• Exercise:
Emit the line that holds "(s.onStrm g).mem = s.mem := rfl" and all lines following it through the end of the data, verbatim, and nothing else.

Dataset entries
/-! After `State.onNet`. -/

@[simp] theorem State.onNet_pending (g) (s : State) : (s.onNet g).pending = s.pending := rfl
@[simp] theorem State.onNet_chip (g) (s : State) : (s.onNet g).chip = s.chip := rfl
@[simp] theorem State.onNet_life (g) (s : State) : (s.onNet g).life = s.life := rfl
@[simp] theorem State.onNet_host (g) (s : State) : (s.onNet g).host = s.host := rfl
@[simp] theorem State.onNet_svc (g) (s : State) : (s.onNet g).svc = s.svc := rfl
@[simp] theorem State.onNet_net (g) (s : State) : (s.onNet g).net = g s.net := rfl
@[simp] theorem State.onNet_path (g) (s : State) : (s.onNet g).path = s.path := rfl
@[simp] theorem State.onNet_time (g) (s : State) : (s.onNet g).time = s.time := rfl
@[simp] theorem State.onNet_strm (g) (s : State) : (s.onNet g).strm = s.strm := rfl
@[simp] theorem State.onNet_lov (g) (s : State) : (s.onNet g).lov = s.lov := rfl
@[simp] theorem State.onNet_cores (g) (s : State) : (s.onNet g).cores = s.cores := rfl
@[simp] theorem State.onNet_loc (g) (s : State) : (s.onNet g).loc = s.loc := rfl
@[simp] theorem State.onNet_pwr (g) (s : State) : (s.onNet g).pwr = s.pwr := rfl
@[simp] theorem State.onNet_memc (g) (s : State) : (s.onNet g).memc = s.memc := rfl
@[simp] theorem State.onNet_mem (g) (s : State) : (s.onNet g).mem = s.mem := rfl
@[simp] theorem State.onNet_log (g) (s : State) : (s.onNet g).log = s.log := rfl
@[simp] theorem State.onNet_cnt (g) (s : State) : (s.onNet g).cnt = s.cnt := rfl
@[simp] theorem State.onNet_edges (g) (s : State) : (s.onNet g).edges = s.edges := rfl
@[simp] theorem State.onNet_free (g) (s : State) : (s.onNet g).free = s.free := rfl

/-! After `State.onPath`. -/

@[simp] theorem State.onPath_pending (g) (s : State) : (s.onPath g).pending = s.pending := rfl
@[simp] theorem State.onPath_chip (g) (s : State) : (s.onPath g).chip = s.chip := rfl
@[simp] theorem State.onPath_life (g) (s : State) : (s.onPath g).life = s.life := rfl
@[simp] theorem State.onPath_host (g) (s : State) : (s.onPath g).host = s.host := rfl
@[simp] theorem State.onPath_svc (g) (s : State) : (s.onPath g).svc = s.svc := rfl
@[simp] theorem State.onPath_net (g) (s : State) : (s.onPath g).net = s.net := rfl
@[simp] theorem State.onPath_path (g) (s : State) : (s.onPath g).path = g s.path := rfl
@[simp] theorem State.onPath_time (g) (s : State) : (s.onPath g).time = s.time := rfl
@[simp] theorem State.onPath_strm (g) (s : State) : (s.onPath g).strm = s.strm := rfl
@[simp] theorem State.onPath_lov (g) (s : State) : (s.onPath g).lov = s.lov := rfl
@[simp] theorem State.onPath_cores (g) (s : State) : (s.onPath g).cores = s.cores := rfl
@[simp] theorem State.onPath_loc (g) (s : State) : (s.onPath g).loc = s.loc := rfl
@[simp] theorem State.onPath_pwr (g) (s : State) : (s.onPath g).pwr = s.pwr := rfl
@[simp] theorem State.onPath_memc (g) (s : State) : (s.onPath g).memc = s.memc := rfl
@[simp] theorem State.onPath_mem (g) (s : State) : (s.onPath g).mem = s.mem := rfl
@[simp] theorem State.onPath_log (g) (s : State) : (s.onPath g).log = s.log := rfl
@[simp] theorem State.onPath_cnt (g) (s : State) : (s.onPath g).cnt = s.cnt := rfl
@[simp] theorem State.onPath_edges (g) (s : State) : (s.onPath g).edges = s.edges := rfl
@[simp] theorem State.onPath_free (g) (s : State) : (s.onPath g).free = s.free := rfl

/-! After `State.onTime`. -/

@[simp] theorem State.onTime_pending (g) (s : State) : (s.onTime g).pending = s.pending := rfl
@[simp] theorem State.onTime_chip (g) (s : State) : (s.onTime g).chip = s.chip := rfl
@[simp] theorem State.onTime_life (g) (s : State) : (s.onTime g).life = s.life := rfl
@[simp] theorem State.onTime_host (g) (s : State) : (s.onTime g).host = s.host := rfl
@[simp] theorem State.onTime_svc (g) (s : State) : (s.onTime g).svc = s.svc := rfl
@[simp] theorem State.onTime_net (g) (s : State) : (s.onTime g).net = s.net := rfl
@[simp] theorem State.onTime_path (g) (s : State) : (s.onTime g).path = s.path := rfl
@[simp] theorem State.onTime_time (g) (s : State) : (s.onTime g).time = g s.time := rfl
@[simp] theorem State.onTime_strm (g) (s : State) : (s.onTime g).strm = s.strm := rfl
@[simp] theorem State.onTime_lov (g) (s : State) : (s.onTime g).lov = s.lov := rfl
@[simp] theorem State.onTime_cores (g) (s : State) : (s.onTime g).cores = s.cores := rfl
@[simp] theorem State.onTime_loc (g) (s : State) : (s.onTime g).loc = s.loc := rfl
@[simp] theorem State.onTime_pwr (g) (s : State) : (s.onTime g).pwr = s.pwr := rfl
@[simp] theorem State.onTime_memc (g) (s : State) : (s.onTime g).memc = s.memc := rfl
@[simp] theorem State.onTime_mem (g) (s : State) : (s.onTime g).mem = s.mem := rfl
@[simp] theorem State.onTime_log (g) (s : State) : (s.onTime g).log = s.log := rfl
@[simp] theorem State.onTime_cnt (g) (s : State) : (s.onTime g).cnt = s.cnt := rfl
@[simp] theorem State.onTime_edges (g) (s : State) : (s.onTime g).edges = s.edges := rfl
@[simp] theorem State.onTime_free (g) (s : State) : (s.onTime g).free = s.free := rfl

/-! After `State.onStrm`. -/

@[simp] theorem State.onStrm_pending (g) (s : State) : (s.onStrm g).pending = s.pending := rfl
@[simp] theorem State.onStrm_chip (g) (s : State) : (s.onStrm g).chip = s.chip := rfl
@[simp] theorem State.onStrm_life (g) (s : State) : (s.onStrm g).life = s.life := rfl
@[simp] theorem State.onStrm_host (g) (s : State) : (s.onStrm g).host = s.host := rfl
@[simp] theorem State.onStrm_svc (g) (s : State) : (s.onStrm g).svc = s.svc := rfl
@[simp] theorem State.onStrm_net (g) (s : State) : (s.onStrm g).net = s.net := rfl
@[simp] theorem State.onStrm_path (g) (s : State) : (s.onStrm g).path = s.path := rfl
@[simp] theorem State.onStrm_time (g) (s : State) : (s.onStrm g).time = s.time := rfl
@[simp] theorem State.onStrm_strm (g) (s : State) : (s.onStrm g).strm = g s.strm := rfl
@[simp] theorem State.onStrm_lov (g) (s : State) : (s.onStrm g).lov = s.lov := rfl
@[simp] theorem State.onStrm_cores (g) (s : State) : (s.onStrm g).cores = s.cores := rfl
@[simp] theorem State.onStrm_loc (g) (s : State) : (s.onStrm g).loc = s.loc := rfl
@[simp] theorem State.onStrm_pwr (g) (s : State) : (s.onStrm g).pwr = s.pwr := rfl
@[simp] theorem State.onStrm_memc (g) (s : State) : (s.onStrm g).memc = s.memc := rfl
@[simp] theorem State.onStrm_mem (g) (s : State) : (s.onStrm g).mem = s.mem := rfl
@[simp] theorem State.onStrm_log (g) (s : State) : (s.onStrm g).log = s.log := rfl
@[simp] theorem State.onStrm_cnt (g) (s : State) : (s.onStrm g).cnt = s.cnt := rfl
@[simp] theorem State.onStrm_edges (g) (s : State) : (s.onStrm g).edges = s.edges := rfl
@[simp] theorem State.onStrm_free (g) (s : State) : (s.onStrm g).free = s.free := rfl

• Written answer:
@[simp] theorem State.onStrm_mem (g) (s : State) : (s.onStrm g).mem = s.mem := rfl
@[simp] theorem State.onStrm_log (g) (s : State) : (s.onStrm g).log = s.log := rfl
@[simp] theorem State.onStrm_cnt (g) (s : State) : (s.onStrm g).cnt = s.cnt := rfl
@[simp] theorem State.onStrm_edges (g) (s : State) : (s.onStrm g).edges = s.edges := rfl
@[simp] theorem State.onStrm_free (g) (s : State) : (s.onStrm g).free = s.free := rfl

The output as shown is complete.